In a paper with surely one of the oddest juxtapositions of ailments I’ve ever seen, “The hypnotic control of blood flow and pain: the cure of warts and the potential for the use of hypnosis in the treatment of cancer,” researchers used a well-established power of hypnosis–the ability to control blood flow–to theorize how it might, then, be used, to treat cancer. The simplest use would be as an adjunct to chemo- or radiation-therapy, in which hypnosis would assist the patient in delivering the drug, via blood flow, straight to the tumor.
But even more exciting to the researchers is the prospect that, while controlling blood flow to the tumors, by cutting off the flow, patients could potentially destroy their tumors outright.
It’s a compelling theory. On a somewhat different tack, Hudacek taught hypnotic guided-imagery to early stage breast cancer patients–and found, aside from the by-now-standard improvement in depression, increased natural killer (NK) cell counts after 2 months of hypnosis treatment. NK cells are pivotal in the rejection of tumors.
Follow-up studies found that hypnosis could lead to increased total T-cell count (T-cells are white blood cells which increase immunity) and a decrease (hang on to your hats here) of circulating levels of tumor necrosis factor alpha (TNF-α), a bad factor, as you might suspect. Well, I can do a tiny bit better than that. The major role of the TNF-alpha is in regulating immune cells. Disregulation in TNF-alpha production has been directly correlated with cancer.
In a related study (see Hall) which strips off some of the cloak of secrecy, hypnotic subjects again increased the responsiveness of their T cells when given the suggestion under trance that their white blood cells were like “powerful sharks” destroying “weak germs.”
So what’s the upshot on the effectiveness of hypnotherapy in treating the cancer itself? Look–I wouldn’t forego chemotherapy and radiation treatment in the hope that envisioning my white blood cells as great white sharks would put me in the clear.
But given what we know about hypnosis’ positive effects on pain, nausea and other side effects, and given its own minimal (if any) side effect profile, I guess I’d be willing to try to assert control over my blood flow. Now that I know I don’t have to be seduced by a dangling pocket-watch, especially, I’m all gung-ho.
Clawson TA Jr, Swade RH. The hypnotic control of blood flow and pain: the cure of warts and the potential for the use of hypnosis in the treatment of cancer. American Journal of Clinical Hypnosis 1975; 17(3):160-169.
Elkins G. Randomized trial of a hypnosis intervention for treatment of hot flashes among breast cancer survivors. Journal of Clinical Oncology 2008; 26(31):5022-6.
Hall HR. Hypnosis and the immune system: A review with implications for cancer and the psychology of healing. American Journal of Clinical Hypnosis 1982; 25(2/3):92-103.

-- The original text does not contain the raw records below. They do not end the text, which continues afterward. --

/-- TimeDiscipline.PtpPort. -/
def O.timeDisciplinePtpPort : ObjDef :=
  { name := "TimeDiscipline.PtpPort", base := 0x2202, sub0 := 0x2, ty := .u8, acc := .rw, cls := .live, lo := 0, hi := 1 }

/-- TimeDiscipline.PtpCoarseOffset. -/
def O.timeDisciplinePtpCoarseOffset : ObjDef :=
  { name := "TimeDiscipline.PtpCoarseOffset", base := 0x2202, sub0 := 0x3, ty := .i64, acc := .ro, cls := .live, lo := -9223372036854775808, hi := 9223372036854775807 }

/-- TimeMarker.Interval. -/
def O.timeMarkerInterval : ObjDef :=
  { name := "TimeMarker.Interval", base := 0x2203, sub0 := 0x1, ty := .u32, acc := .rw, cls := .live, dflt := [1000], lo := 10, hi := 60000, also := [0] }

/-- TimeReplica.FaultCount. -/
def O.timeReplicaFaultCount : ObjDef :=
  { name := "TimeReplica.FaultCount", base := 0x2204, sub0 := 0x1, ty := .u32, acc := .rc, cls := .live, lo := 0, hi := 4294967295 }

/-- TimeBase.LaneOffset. -/
def O.timeBaseLaneOffset : ObjDef :=
  { name := "TimeBase.LaneOffset", base := 0x2210, sub0 := 0x1, subs := 144, ty := .i32, acc := .rw, cls := .live, lo := -16777216, hi := 16777215 }

/-- Rows of chapter 01. -/
def objRows01a : List ObjDef :=
  [O.timeBaseNow, O.timeBaseScale, O.timeBaseSet, O.timeDisciplineMode, O.timeDisciplineState,
   O.timeDisciplineOffset, O.timeDisciplineFreqCorr, O.timeDisciplineHoldoverLimit, O.timeDisciplinePpsDelay, O.timeDisciplinePpsFaults,
   O.timeDisciplinePtpDomain, O.timeDisciplinePtpPort, O.timeDisciplinePtpCoarseOffset, O.timeMarkerInterval, O.timeReplicaFaultCount,
   O.timeBaseLaneOffset]

/-! The objects of chapter 02 (R74 and R75). -/

/-- Vane.Mode. -/
def O.vaneMode : ObjDef :=
  { name := "Vane.Mode", base := 0x1800, s1 := 0x40, n1 := 2, sub0 := 0x1, ty := .u8, acc := .rw, cls := .reset, dflt := [1], lo := 0, hi := 2, persist := true }

/-- Vane.MacAddress. -/
def O.vaneMacAddress : ObjDef :=
  { name := "Vane.MacAddress", base := 0x1800, s1 := 0x40, n1 := 2, sub0 := 0x2, ty := .octets, acc := .rw, cls := .reset, len := 6, fixed := true, persist := true }

/-- Vane.LinkState. -/
def O.vaneLinkState : ObjDef :=
  { name := "Vane.LinkState", base := 0x1800, s1 := 0x40, n1 := 2, sub0 := 0x3, ty := .u8, acc := .ro, cls := .live, lo := 0, hi := 255 }

/-- Vane.Ipv4Address. -/
def O.vaneIpv4Address : ObjDef :=
  { name := "Vane.Ipv4Address", base := 0x1801, s1 := 0x40, n1 := 2, sub0 := 0x1, ty := .octets, acc := .rw, cls := .live, len := 4, fixed := true, persist := true }

/-- Vane.Ipv4Prefix. -/
def O.vaneIpv4Prefix : ObjDef :=
  { name := "Vane.Ipv4Prefix", base := 0x1801, s1 := 0x40, n1 := 2, sub0 := 0x2, ty := .u8, acc := .rw, cls := .live, dflt := [24], lo := 0, hi := 32, persist := true }

/-- Vane.Ipv4Gateway. -/
def O.vaneIpv4Gateway : ObjDef :=
  { name := "Vane.Ipv4Gateway", base := 0x1801, s1 := 0x40, n1 := 2, sub0 := 0x3, ty := .octets, acc := .rw, cls := .live, len := 4, fixed := true, persist := true }

/-- Vane.Ipv6Address. -/
def O.vaneIpv6Address : ObjDef :=
  { name := "Vane.Ipv6Address", base := 0x1802, s1 := 0x40, n1 := 2, sub0 := 0x1, ty := .octets, acc := .rw, cls := .live, len := 16, fixed := true, persist := true }

/-- Vane.Ipv6Prefix. -/
def O.vaneIpv6Prefix : ObjDef :=
  { name := "Vane.Ipv6Prefix", base := 0x1802, s1 := 0x40, n1 := 2, sub0 := 0x2, ty := .u8, acc := .rw, cls := .live, dflt := [64], lo := 0, hi := 128, persist := true }

/-- Vane.UdpPort. -/
def O.vaneUdpPort : ObjDef :=
  { name := "Vane.UdpPort", base := 0x1803, s1 := 0x40, n1 := 2, sub0 := 0x1, ty := .u16, acc := .rw, cls := .live, dflt := [47101], lo := 1024, hi := 65535, persist := true }

/-- Vane.VlanId. -/
def O.vaneVlanId : ObjDef :=
  { name := "Vane.VlanId", base := 0x1803, s1 := 0x40, n1 := 2, sub0 := 0x2, ty := .u16, acc := .rw, cls := .live, lo := 1, hi := 4094, also := [0], persist := true }

/-- Vane.EchoEnable. -/
def O.vaneEchoEnable : ObjDef :=
  { name := "Vane.EchoEnable", base := 0x1803, s1 := 0x40, n1 := 2, sub0 := 0x3, ty := .bool, acc := .rw, cls := .live, dflt := [1], lo := 0, hi := 1, persist := true }

/-- Vane.DroppedFrames. -/
def O.vaneDroppedFrames : ObjDef :=
  { name := "Vane.DroppedFrames", base := 0x1804, s1 := 0x40, n1 := 2, sub0 := 0x1, ty := .u64, acc := .rc, cls := .live, lo := 0, hi := 18446744073709551615 }

/-- Vane.AuthFailures. -/
def O.vaneAuthFailures : ObjDef :=
  { name := "Vane.AuthFailures", base := 0x1804, s1 := 0x40, n1 := 2, sub0 := 0x2, ty := .u32, acc := .rc, cls := .live, lo := 0, hi := 4294967295 }

/-- Vane.Lockouts. -/
def O.vaneLockouts : ObjDef :=
  { name := "Vane.Lockouts", base := 0x1804, s1 := 0x40, n1 := 2, sub0 := 0x3, ty := .u32, acc := .rc, cls := .live, lo := 0, hi := 4294967295 }

/-- Quad.Role. -/
def O.quadRole : ObjDef :=
  { name := "Quad.Role", base := 0x3000, s1 := 0x40, n1 := 36, sub0 := 0x1, ty := .u8, acc := .ro, cls := .config, lo := 0, hi := 255 }

/-- Quad.Layout. -/
def O.quadLayout : ObjDef :=
  { name := "Quad.Layout", base := 0x3000, s1 := 0x40, n1 := 36, sub0 := 0x2, ty := .u8, acc := .rw, cls := .quiesce, dflt := [2], lo := 0, hi := 4, eff := .layout }

/-- Quad.GroupBase. -/
def O.quadGroupBase : ObjDef :=
  { name := "Quad.GroupBase", base := 0x3000, s1 := 0x40, n1 := 36, sub0 := 0x3, ty := .u8, acc := .ro, cls := .live, dflt := [0, 1, 2, 3, 4, 5, 6, 7, 8, 9, 10, 11, 12, 13, 14, 15, 16, 17, 18, 19, 20, 21, 22, 23, 24, 25, 26, 27, 28, 29, 30, 31, 32, 33, 34, 35], lo := 0, hi := 255 }

/-- Quad.RefClkSelect. -/
def O.quadRefClkSelect : ObjDef :=
  { name := "Quad.RefClkSelect", base := 0x3000, s1 := 0x40, n1 := 36, sub0 := 0x4, ty := .u8, acc := .ro, cls := .config, lo := 0, hi := 255 }

/-- Quad.RefClkStatus. -/
def O.quadRefClkStatus : ObjDef :=
  { name := "Quad.RefClkStatus", base := 0x3000, s1 := 0x40, n1 := 36, sub0 := 0x5, ty := .u8, acc := .ro, cls := .live, lo := 0, hi := 255 }

/-- Port.Standard. -/
def O.portStandard : ObjDef :=
  { name := "Port.Standard", base := 0x3004, s1 := 0x40, n1 := 36, s2 := 1, n2 := 4, sub0 := 0x1, ty := .u8, acc := .rw, cls := .live, dflt := [64], lo := 16, hi := 96, chk := .portStd, eff := .portMode }

/-- Port.LaneRate. -/
def O.portLaneRate : ObjDef :=
  { name := "Port.LaneRate", base := 0x3004, s1 := 0x40, n1 := 36, s2 := 1, n2 := 4, sub0 := 0x2, ty := .u32, acc := .rw, cls := .live, dflt := [10312500], lo := 1250000, hi := 116000000, eff := .portMode }

/-- Port.Direction. -/
def O.portDirection : ObjDef :=
  { name := "Port.Direction", base := 0x3004, s1 := 0x40, n1 := 36, s2 := 1, n2 := 4, sub0 := 0x3, ty := .bool, acc := .rw, cls := .live, lo := 0, hi := 1, eff := .direction }

/-- Port.FecMode. -/
def O.portFecMode : ObjDef :=
  { name := "Port.FecMode", base := 0x3004, s1 := 0x40, n1 := 36, s2 := 1, n2 := 4, sub0 := 0x4, ty := .u8, acc := .rw, cls := .live, lo := 0, hi := 1 }

/-- Port.State. -/
def O.portState : ObjDef :=
  { name := "Port.State", base := 0x3004, s1 := 0x40, n1 := 36, s2 := 1, n2 := 4, sub0 := 0x5, ty := .u8, acc := .ro, cls := .live, lo := 0, hi := 255 }

/-- Port.DownReason. -/
def O.portDownReason : ObjDef :=
  { name := "Port.DownReason", base := 0x3004, s1 := 0x40, n1 := 36, s2 := 1, n2 := 4, sub0 := 0x6, ty := .u8, acc := .ro, cls := .live, lo := 0, hi := 255 }

/-- Port.LastChangeTick. -/
def O.portLastChangeTick : ObjDef :=
  { name := "Port.LastChangeTick", base := 0x3004, s1 := 0x40, n1 := 36, s2 := 1, n2 := 4, sub0 := 0x7, ty := .tick64, acc := .ro, cls := .live, lo := 0, hi := 18446744073709551615 }

/-- Port.DownCount. -/
def O.portDownCount : ObjDef :=
  { name := "Port.DownCount", base := 0x3004, s1 := 0x40, n1 := 36, s2 := 1, n2 := 4, sub0 := 0x8, ty := .u32, acc := .rc, cls := .live, lo := 0, hi := 4294967295 }

/-- Port.UpDebounce. -/
def O.portUpDebounce : ObjDef :=
  { name := "Port.UpDebounce", base := 0x3004, s1 := 0x40, n1 := 36, s2 := 1, n2 := 4, sub0 := 0x9, ty := .u32, acc := .rw, cls := .live, dflt := [100], lo := 10, hi := 100000 }

/-- Port.DownDebounce. -/
def O.portDownDebounce : ObjDef :=
  { name := "Port.DownDebounce", base := 0x3004, s1 := 0x40, n1 := 36, s2 := 1, n2 := 4, sub0 := 0xA, ty := .u32, acc := .rw, cls := .live, dflt := [10], lo := 1, hi := 10000 }

/-- Port.FlapLimit. -/
def O.portFlapLimit : ObjDef :=
  { name := "Port.FlapLimit", base := 0x3004, s1 := 0x40, n1 := 36, s2 := 1, n2 := 4, sub0 := 0xB, ty := .u16, acc := .rw, cls := .live, dflt := [64], lo := 2, hi := 10000, also := [0] }

/-- Port.PcieIdleLimit. -/
def O.portPcieIdleLimit : ObjDef :=
  { name := "Port.PcieIdleLimit", base := 0x3004, s1 := 0x40, n1 := 36, s2 := 1, n2 := 4, sub0 := 0xC, ty := .u32, acc := .rw, cls := .live, dflt := [100000], lo := 1000, hi := 10000000 }

/-- Port.FecCorrected. -/
def O.portFecCorrected : ObjDef :=
  { name := "Port.FecCorrected", base := 0x3004, s1 := 0x40, n1 := 36, s2 := 1, n2 := 4, sub0 := 0xD, ty := .u64, acc := .rc, cls := .live, lo := 0, hi := 18446744073709551615 }

/-- Port.FecUncorrected. -/
def O.portFecUncorrected : ObjDef :=
  { name := "Port.FecUncorrected", base := 0x3004, s1 := 0x40, n1 := 36, s2 := 1, n2 := 4, sub0 := 0xE, ty := .u64, acc := .rc, cls := .live, lo := 0, hi := 18446744073709551615 }

/-- Port.PcieSpeed. -/
def O.portPcieSpeed : ObjDef :=
  { name := "Port.PcieSpeed", base := 0x3004, s1 := 0x40, n1 := 36, s2 := 1, n2 := 4, sub0 := 0xF, ty := .u8, acc := .ro, cls := .live, lo := 0, hi := 255 }

/-- Port.PcieWidth. -/
def O.portPcieWidth : ObjDef :=
  { name := "Port.PcieWidth", base := 0x3004, s1 := 0x40, n1 := 36, s2 := 1, n2 := 4, sub0 := 0x10, ty := .u8, acc := .ro, cls := .live, lo := 0, hi := 255 }

/-- Port.RetuneLimit. -/
def O.portRetuneLimit : ObjDef :=
  { name := "Port.RetuneLimit", base := 0x3004, s1 := 0x40, n1 := 36, s2 := 1, n2 := 4, sub0 := 0x11, ty := .u32, acc := .rw, cls := .live, dflt := [2000], lo := 100, hi := 100000 }

/-- Port.TxPll. -/
def O.portTxPll : ObjDef :=
  { name := "Port.TxPll", base := 0x3004, s1 := 0x40, n1 := 36, s2 := 1, n2 := 4, sub0 := 0x12, ty := .u8, acc := .ro, cls := .live, dflt := [255], lo := 0, hi := 255 }

/-- Lane.RxEqMode. -/
def O.laneRxEqMode : ObjDef :=
  { name := "Lane.RxEqMode", base := 0x3010, s1 := 0x40, n1 := 36, s2 := 1, n2 := 4, sub0 := 0x1, ty := .u8, acc := .rw, cls := .live, lo := 0, hi := 2, eff := .laneEq }

/-- Lane.CtlePeak. -/
def O.laneCtlePeak : ObjDef :=
  { name := "Lane.CtlePeak", base := 0x3010, s1 := 0x40, n1 := 36, s2 := 1, n2 := 4, sub0 := 0x2, ty := .u8, acc := .rw, cls := .live, dflt := [12], lo := 0, hi := 31, eff := .laneEq }

/-- Lane.CtleGain. -/
def O.laneCtleGain : ObjDef :=
  { name := "Lane.CtleGain", base := 0x3010, s1 := 0x40, n1 := 36, s2 := 1, n2 := 4, sub0 := 0x3, ty := .u8, acc := .rw, cls := .live, dflt := [8], lo := 0, hi := 15, eff := .laneEq }

/-- Lane.DfeTap. -/
def O.laneDfeTap : ObjDef :=
  { name := "Lane.DfeTap", base := 0x3010, s1 := 0x40, n1 := 36, s2 := 1, n2 := 4, sub0 := 0x4, subs := 12, ty := .i8, acc := .rw, cls := .live, lo := -128, hi := 127, chk := .dfe, eff := .laneEq }

/-- Lane.Ffe. -/
def O.laneFfe : ObjDef :=
  { name := "Lane.Ffe", base := 0x3010, s1 := 0x40, n1 := 36, s2 := 1, n2 := 4, sub0 := 0x10, subs := 5, ty := .i8, acc := .rw, cls := .live, dflt := [0, (-4), 55, (-4), 0], lo := -128, hi := 127, chk := .ffe, eff := .laneEq }

/-- Lane.RxInvert. -/
def O.laneRxInvert : ObjDef :=
  { name := "Lane.RxInvert", base := 0x3010, s1 := 0x40, n1 := 36, s2 := 1, n2 := 4, sub0 := 0x15, ty := .bool, acc := .rw, cls := .live, lo := 0, hi := 1 }

/-- Lane.TxInvert. -/
def O.laneTxInvert : ObjDef :=
  { name := "Lane.TxInvert", base := 0x3010, s1 := 0x40, n1 := 36, s2 := 1, n2 := 4, sub0 := 0x16, ty := .bool, acc := .rw, cls := .live, lo := 0, hi := 1 }

/-- Lane.LosThreshold. -/
def O.laneLosThreshold : ObjDef :=
  { name := "Lane.LosThreshold", base := 0x3010, s1 := 0x40, n1 := 36, s2 := 1, n2 := 4, sub0 := 0x17, ty := .u16, acc := .rw, cls := .live, dflt := [80], lo := 30, hi := 240, mult := 10 }

/-- Lane.Status. -/
def O.laneStatus : ObjDef :=
  { name := "Lane.Status", base := 0x3010, s1 := 0x40, n1 := 36, s2 := 1, n2 := 4, sub0 := 0x18, ty := .u8, acc := .ro, cls := .live, lo := 0, hi := 255 }

/-- Lane.LosCount. -/
def O.laneLosCount : ObjDef :=
  { name := "Lane.LosCount", base := 0x3010, s1 := 0x40, n1 := 36, s2 := 1, n2 := 4, sub0 := 0x19, ty := .u32, acc := .rc, cls := .live, lo := 0, hi := 4294967295 }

Hudacek KD. A review of the effects of hypnosis on the immune system in breast cancer patients: a brief communication. International Journal of Clinical and Experimental Hypnosis 2007; 55(4):411-25.
Lang Elvira, et al. Beneficial effects of hypnosis and adverse effects of empathic attention during percutaneous tumor treatment: When being nice does not suffice. Journal of Vascular and Interventional Radiology 2008; 19(6):897–905.

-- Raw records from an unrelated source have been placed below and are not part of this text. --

/-- The DRAM and what protects it. `cells` holds plain contents of WRITTEN and FILLING memory; an unlisted byte reads
zero, as memory never written does (R189). Lines are numbered by address div 64, granules by address div 65,536.
`key` is the session key (R192), `ranks` gives the DIMMs of a DDR channel, the ranks of each and its bytes (R163), `raw` the lines that lie as
the checker test wrote them, `upset` what disturbances have changed in stored lines since they were written, `held` that the command under way has
met a request that waits, `sramSwept` that Drizzle has swept every SRAM instance, `lullKeep` what Lull retains (R175), `shared` the shared cache of each I/O die (R328). -/
structure MemSt where
  ranks : SMap (Nat × Nat × Nat) := []
  deferred : List Deferred := []
  leakNs : Nat := 0
  cells : List Host.Cell := []
  granules : SMap Nat := []
  slices : SMap Slice := []
  opened : Nat := 0
  minors : SMap Nat := []
  regions : SMap Region := []
  jobs : List Reenc := []
  chans : SMap ChanAux := []
  raw : SMap RawLine := []
  upset : SMap (List Byte) := []
  held : Bool := false
  sramSwept : Bool := false
  lullKeep : Nat × Nat := (0, 0)
  testLine : Option Nat := none
  sram : SMap SramWord := []
  shared : SMap (List CacheLine) := []
  buckets : SMap Bucket := []
  overflows : SMap (List Byte) := []
  overflowNo : Nat := 0
  key : List Byte := []
deriving DecidableEq, Repr

/-! Dictionary service, Logbook and Keep. -/

/-- What a Vane port sends from: its MAC address, IPv4 and IPv6 addresses, link-local address, UDP port and VLAN, and the prefix lengths and gateway
that say where a packet goes next (R72 to R74). -/
structure VaneAddr where
  mac : List Byte := []
  ip4 : List Byte := []
  ip6 : List Byte := []
  local_ : List Byte := []
  udp : Nat := 0
  vlan : Nat := 0
  prefix4 : Nat := 24
  gateway : List Byte := []
  prefix6 : Nat := 64
deriving DecidableEq, Repr

/-- Where the answer to a request goes (R256), on a Vane port from the addresses at the time of the request (R73). -/
inductive Path
  | direct | vane (v : Nat) (source : List Byte) (own : VaneAddr) | mailbox (slot : Nat) | core (c : Nat) | jtag | fabric (d : Nat)
deriving DecidableEq, Repr

/-- One item of a response (R259): `wait` is 1 while it waits for the outcome of its implicit transaction or commit, 2 while it
waits for a sample of a user object. -/
structure RItem where
  op : Nat
  status : Nat := 0
  index : Nat := 0
  sub : Nat := 0
  type : Nat := 0
  off : Nat := 0
  value : List Byte := []
  wait : Nat := 0
deriving DecidableEq, Repr

/-- A response under way (R257, R262). -/
structure Reply where
  path : Path := .direct
  origin : Nat := 0
  status : Nat := 0
  reqId : Nat := 0
  seq : Nat := 0
  keyId : Nat := 0
  txn : Nat := 0
  items : List RItem := []
deriving DecidableEq, Repr

/-- A staged value under its key, index·256 + sub-index. -/
structure Staged where
  key : Nat
  val : Val
deriving DecidableEq, Repr

/-- States of a transaction (R286). -/
inductive TxnState
  | open_ | queued | validating | scheduled
deriving DecidableEq, Repr

/-- A transaction (R270 to R275); `slot` is none for an implicit one. Staged values lie in rising order of key; `reply` names the
response that waits for it, 0 for none. `mirror` is some 0 for a commit that the peer has proposed and that is still to be judged, some 1
once its VERDICT has gone, some 2 for a pair commit of this side that waits for the peer's VERDICT (R291). `era` tells the steps of the count
from before it was SCHEDULED from later ones (R274). -/
structure Txn where
  slot : Option Nat
  txn : Nat
  origin : Nat
  keyId : Nat := 0
  state : TxnState := .open_
  items : List Staged := []
  sinceNs : Nat := 0
  want : Option Nat := none
  tc : Nat := 0
  reply : Nat := 0
  mirror : Option Nat := none
  era : Nat := 0
deriving DecidableEq, Repr

/-- A Logbook entry (R277). -/
structure LogEntry where
  tick : Nat
  seq : Nat
  boot : Nat
  kind : Nat
  origin : Nat := 9
  keyId : Nat := 0
  flags : Nat := 0
  code : Nat := 0
  txn : Nat := 0
  index : Nat := 0xFFFF
  sub : Nat := 0
  type : Nat := 0
  old : List Byte := []
  new_ : List Byte := []
deriving DecidableEq, Repr

/-- The SEQ history of a Vane key slot (R258). -/
structure SeqHist where
  hi : Nat := 0
  seen : List Nat := []
deriving DecidableEq, Repr

/-- A mailbox slot (R264, R265): 0 IDLE, 1 POSTED, 2 BUSY, 3 DONE. -/
structure Mailbox where
  state : Nat := 0
  reqLen : Nat := 0
  request : List Byte := []
  respLen : Nat := 0
  response : List Byte := []
deriving DecidableEq, Repr

/-- A datagram that is not complete (R257). -/
structure Reassembly where
  vane : Nat
  id : Nat
  ns : Nat
deriving DecidableEq, Repr

/-- A group of Keep pages that a commit writes (R282): the values it carries, its logical pages, Logbook entries that it checkpoints, and when it
came about. -/
structure KeepGroup where
  vals : SMap Val := []
  pages : List Nat := []
  log : List LogEntry := []
  ns : Nat := 0
deriving DecidableEq, Repr

/-- A physical page of the Keep that is not erased (R282, R283): its logical page, WRITE_SEQ, powered seconds at the
write, its group's number and size, whether its group is complete, and whether the pointer names it. -/
structure KeepPage where
  logical : Nat
  wseq : Nat
  secs : Nat
  group : Nat := 0
  size : Nat := 1
  whole : Bool := true
  current : Bool := true
deriving DecidableEq, Repr

/-- The Keep (R281 to R284): durable values of PERSIST objects, groups waiting to be written, physical pages, the erase counts of its blocks, the
number of its groups, and whether a raw page has been selected since reset. -/
structure KeepSt where
  vals : SMap Val := []
  groups : List KeepGroup := []
  pages : SMap KeepPage := []
  wseq : Nat := 0
  log : List LogEntry := []
  erases : SMap Nat := []
  groupNo : Nat := 0
  rawOn : Bool := false
deriving DecidableEq, Repr

/-- What the dictionary service holds; `tcs` holds the commit tick of the last commit of each object since reset. -/
structure DictSt where
  txns : List Txn := []
  replies : SMap Reply := []
  replyNo : Nat := 0
  counts : SMap Nat := []
  tcs : SMap Nat := []
  log : List LogEntry := []
  logSeq : Nat := 0
  ckptNs : Nat := 0
  ckptSeq : Nat := 0
  toStream : List LogEntry := []
  streamLost : Bool := false
  streamTick : Nat := 0
  streamSeq : Nat := 0
  seqs : SMap SeqHist := []
  portSeq : SMap Nat := []
  boxes : SMap Mailbox := []
  cores : SMap Mailbox := []
  reass : List Reassembly := []
deriving DecidableEq, Repr

/-! Network and cores. -/

/-- What a core holds (R324, R325, R328, R331): pending and enabled interrupt bits and those routed to the supervisor, its machine timer
compare, the targets that it has written since its last fence, and its two caches. -/
structure CoreAux where
  ekip : Nat := 0
  ekie : Nat := 0
  eksel : Nat := 0
  timecmp : Nat := 0
  written : List Nat := []
  inst : List CacheLine := []
  data : List CacheLine := []
deriving DecidableEq, Repr

/-! Clocks. -/

/-- What the clocks hold beside their objects: status of the transmit PLLs (2q + i; 0 OFF, 1 LOCKING, 2 LOCKED,
3 HOLDOVER, 4 FAILED, as Clock.PllStatus codes them), and when each PLL entered HOLDOVER (0 to 10 system PLLs in the
order of Clock.PllStatus, 16 + 2q + i transmit PLLs). -/
structure ClockSt where
  txPll : SMap Nat := []
  holdNs : SMap Nat := []
deriving DecidableEq, Repr

/-! Twin. -/

/-- The peer's value of an object and its tc (R293). -/
structure ShadowVal where
  bytes : List Byte
  tick : Nat
deriving DecidableEq, Repr

/-- What the twin port holds beside its objects: messages sent and applied since the last join (R297), the time base of
the miss count, the last beat's two stamps, misses and small measurements in a row, whether the peer is known since reset,
the peer's side, epoch and catalogue, the ends of resynchronisation, the peer's values and Logbook, the last FRONT entry
of each shadow Front, whether a large offset has stopped steering, the state before the join under way,
the last offset measured, and whether this side owns every Front, now and before the join under way. -/
structure TwinSt where
  before : Nat := 1
  offset : Int := 0
  txMsg : Nat := 0
  rxMsg : Nat := 0
  watchNs : Option Nat := none
  misses : Nat := 0
  peerTx : Nat := 0
  peerRx : Nat := 0
  peerFine : Nat := 0
  good : Nat := 0
  known : Bool := false
  leaving : Bool := false
  peerSide : Nat := 0
  peerEpoch : Nat := 0
  catalogue : List Nat := []
  common : Bool := false
  sentEnd : Bool := false
  gotEnd : Bool := false
  holdSteer : Bool := false
  ownAll : Bool := true
  ownWas : Bool := true
  shadows : SMap ShadowVal := []
  log : List (List Byte) := []
  fronts : SMap (List Byte) := []
deriving DecidableEq, Repr

/-! Far-tier store. -/

/-- An Isobar sub-entry (R224). -/
structure SubEnt where
  lo : Nat
  hi : Nat
  trig : Bool
  gap : Bool
  off : Nat
  bytes : Nat
  records : Nat
  openTick : Nat
deriving DecidableEq, Repr

/-- An extent (R218, R219, R222, R231): its entry, its sub-entries (the last may be open), its run list, the bytes of the unit that is
filling and when its first byte came, the bytes already handed to the drive, and whether it is closing; the place of its run list in the
area of R231 (4096: none), the ring packet that lies partly in the extent before it, the packets appended while it is OPEN (R222), and
the spans whose writes have completed. -/
structure Ext where
  first : Nat := 0
  last : Nat := 0
  next : Nat := 0xFFFFFFFF
  used : Nat := 0
  session : Nat := 0
  die : Nat := 0
  pin : Bool := false
  overrun : Bool := false
  recovered : Bool := false
  remapped : Bool := false
  state : Nat := 0
  gen : Nat := 0
  subs : List SubEnt := []
  sub : Option SubEnt := none
  runs : List (Nat × Nat) := []
  buf : List Byte := []
  bufNs : Nat := 0
  issued : Nat := 0
  closing : Bool := false
  slot : Nat := 4096
  before : Option Nat := none
  pkts : List (StageIx × List Byte) := []
  oks : List (Nat × Nat) := []
deriving DecidableEq, Repr

/-- What an NVMe command does: a data unit, index block or metadata copy of an extent, a Flush over extents, a deallocation, a label,
an admin command, a Read of an extent for a query slot (8: a query that has been aborted), or the abort of a command. -/
inductive NvmeUse
  | data (ext lo hi : Nat) | index (ext : Nat) | meta_ (ext : Nat) | flush (ns : Nat) (exts : List Nat) | trim (ext : Nat)
  | label (ns : Nat) | admin | read (slot ext : Nat) | abort (cid : Nat)
deriving DecidableEq, Repr

/-- An NVMe command that has not ended (R212, R214), with its namespace identifier, its first LBA and the bytes it moves. -/
structure NvmeCmd where
  ctl : Nat
  cid : Nat
  nsid : Nat
  use : NvmeUse
  lba : Nat
  len : Nat
  data : List Byte
  startNs : Nat
  retried : Bool := false
  unsent : Bool := false
  abortNs : Option Nat := none
deriving DecidableEq, Repr

/-- What a controller holds beside its objects: the next command identifier, the times of its resets, of its last unknown
completion, the value of CSTS.RDY awaited (1 clear, 2 set), whether its drives have no volatile write cache, and whether its
link went down. -/
structure CtlAux where
  cid : Nat := 0
  resets : List Nat := []
  unknownNs : Option Nat := none
  phase : Nat := 0
  cacheless : Bool := false
  downed : Bool := false
deriving DecidableEq, Repr

/-- A stream (s, e), under key 2s + e (R220): its extents from oldest to newest, whether it is stalled, the TICK of the last record
of each port written, and the last ring packet that was promoted whole into it (R231). -/
structure Stream where
  chain : List Nat := []
  stalled : Bool := false
  written : SMap Nat := []
  lastSrc : Option Nat := none
deriving DecidableEq, Repr

/-- One thing a query has met (R236, R238): a record of a stream with its stored bytes, or a LOST extent's tick range. -/
inductive QItem
  | record (e : Nat) (r : Rec) (bytes : List Byte) | lost (e : Nat) (lo hi : Nat)
deriving DecidableEq, Repr

/-- A window that a counted match opens (R236). -/
structure QWin where
  e : Nat
  lo : Int
  hi : Nat
  source : Nat
deriving DecidableEq, Repr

Marchioro G, et al. Hypnosis in the treatment of anticipatory nausea and vomiting in patients receiving cancer chemotherapy. Oncology 2000, 59(2):100-104.
Montgomery G, et al. A randomized clinical trial of a brief hypnosis intervention to control side effects in breast surgery patients. Journal of National Cancer Institute 2007; 99(17):1304-1312.
Syrjala, KL, Cummings C., & Donaldson GW. Hypnosis or cognitive behavioral training for the reduction of pain and nausea during cancer treatment: A controlled clinical trial. Pain 1992; 50(2):237-238.
Vickers A, Zollman C. Clinical Review: Hypnosis & Relaxation Therapies. British Medical Journal 1999; 319(7221):1346–49.